▶ INPUT
/-- Sound elements that fill a word are its data. -/
theorem Cluster.wordAt_writeElems (c : Cluster) {a bits : Nat} {es : List (Nat × Bool)} (hwf : Memory.wf c.scratch = true) (hbits : 0 < bits)
    (ha : a % 16 = 0) (hfull : bits * es.length = 128) (hgood : ∀ e ∈ es, e.2 = false) :
    wordAt (c.writeElems a bits es).scratch (a / 16) = encodeWord (packCodes bits (es.map (·.1))) := by
  have hne : es ≠ [] := by rintro rfl; simp at hfull
  have hlen : (packCodes bits (es.map (·.1))).length = 16 := by rw [packCodes_length, List.length_map, hfull]; rfl
  have hany : es.any (·.2) = false := by simpa using hgood
  rw [c.writeElems_in_word hbits hne (by rw [ha, hfull]; decide), hany]
  show wordAt (c.writeS _ _).scratch _ = _
  rw [c.scratch_writeS_word ha hlen]
  exact wordAt_putWord_same _ _ hwf (by rw [encodeWord_length, hlen])

/-- A change of scratch leaves the accumulators of both paths. -/
theorem Cluster.accOf_writeSP (c : Cluster) (a : Nat) (bs : List Byte) (bad : Bool) : (c.writeSP a bs bad).accOf = c.accOf := by
  unfold Cluster.writeSP
  split <;> rfl

theorem Cluster.accOf_writeElems (c : Cluster) (a bits : Nat) (es : List (Nat × Bool)) : (c.writeElems a bits es).accOf = c.accOf := by
  unfold Cluster.writeElems
  dsimp only
  generalize List.range _ = l
  induction l generalizing c with
  | nil => rfl
  | cons w l ih => exact (ih _).trans (Cluster.accOf_writeSP ..)

end Sys2Proof.Machine
end

section
/-! The vector unit on a cluster whose scratch is sound and that has no transfer outstanding (R84, R88, R100, R137). -/

namespace Sys2Proof.Machine

theorem Cluster.vecRun_sameWork (c : Cluster) (n : Nat) (spans : List (List Touch)) : SameWork (c.vecRun n spans) c :=
  (Cluster.issue_sameWork ..).trans ((Cluster.startUse_sameWork ..).trans (Cluster.stall_sameWork ..))

theorem Cluster.vecSrc_length (c : Cluster) (a f n : Nat) : (c.vecSrc a f n).length = n := by simp [Cluster.vecSrc]

/-- Element `i` of a source of FP32 values. -/
theorem Cluster.vecSrc_fp32_getD (c : Cluster) (a : Nat) {n i : Nat} (hi : i < n) (x : Num × Bool) :
    (c.vecSrc a 15 n).getD i x = (fp32Val (c.vecElem a 32 i).1, (c.vecElem a 32 i).2) := by
  simp [Cluster.vecSrc, hi, vecVal, vecBits]

/-- The rounded sums of the first four FP32 elements of the two sources, each poisoned where an addend is (R84, R263). -/
def Cluster.fourSums (c : Cluster) (d : List Byte) : List (Nat × Bool) := (List.range 4).map fun i =>
  let x := c.vecElem (vdSrc d 0) 32 i
  let y := c.vecElem (vdSrc d 1) 32 i
  (fp32Code (roundFp32 ((fp32Val x.1).add (fp32Val y.1))), x.2 || y.2)

/-- The E4M3 codes of the first 16 FP32 values at SRC0, as one block (R88). -/
def Cluster.blockCodes (c : Cluster) (d : List Byte) : List Nat :=
  (quantBlock .e4m3 ((List.range 16).map fun i => fp32Val (c.vecElem (vdSrc d 0) 32 i).1)).2.2

/-- A block has as many codes as values. -/
theorem quantBlock_codes_length (e : MxElem) (xs : List Num) : (quantBlock e xs).2.2.length = xs.length := by
  unfold quantBlock
  split <;> exact List.length_map ..

theorem Cluster.blockCodes_length (c : Cluster) (d : List Byte) : (c.blockCodes d).length = 16 :=
  (quantBlock_codes_length ..).trans (by rw [List.length_map, List.length_range])

/-- The list that TOPK makes of FP32 keys: `dbits d 211 200 + 1` places, the least key first where bit 212 is set (R137, Table RANK-8). -/
def Cluster.topkList (c : Cluster) (d : List Byte) : List Byte :=
  let sel := selectKeys (dbits d 211 200 + 1) (dbits d 212 212 = 0) ((List.range (vdN d)).map fun i =>
    let v := keyOf 0 (c.vecElem (vdSrc d 0) (8 * keyBytes 0) i).1
    ⟨dbits d 63 32 + i, v.1, v.2⟩)
  denseBytes 0 (dbits d 211 200 + 1) 0 (dbits d 212 212 = 0) sel.1 sel.2

section
variable {s : State} {cl a : Nat} {d : List Byte} (hi : s.Issues cl) (hs : (s.cluster cl).Sound) (hd : (s.cluster cl).readS a 32 = (d, false))
include hi hs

▶ WORK TO BE COMPLETED
Wherever a line in the entries above holds "theorem", copy that line.

▶ EXPECTED OUTPUT
theorem Cluster.wordAt_writeElems (c : Cluster) {a bits : Nat} {es : List (Nat × Bool)} (hwf : Memory.wf c.scratch = true) (hbits : 0 < bits)
theorem Cluster.accOf_writeSP (c : Cluster) (a : Nat) (bs : List Byte) (bad : Bool) : (c.writeSP a bs bad).accOf = c.accOf := by
theorem Cluster.accOf_writeElems (c : Cluster) (a bits : Nat) (es : List (Nat × Bool)) : (c.writeElems a bits es).accOf = c.accOf := by
theorem Cluster.vecRun_sameWork (c : Cluster) (n : Nat) (spans : List (List Touch)) : SameWork (c.vecRun n spans) c :=
theorem Cluster.vecSrc_length (c : Cluster) (a f n : Nat) : (c.vecSrc a f n).length = n := by simp [Cluster.vecSrc]
theorem Cluster.vecSrc_fp32_getD (c : Cluster) (a : Nat) {n i : Nat} (hi : i < n) (x : Num × Bool) :
theorem quantBlock_codes_length (e : MxElem) (xs : List Num) : (quantBlock e xs).2.2.length = xs.length := by
theorem Cluster.blockCodes_length (c : Cluster) (d : List Byte) : (c.blockCodes d).length = 16 :=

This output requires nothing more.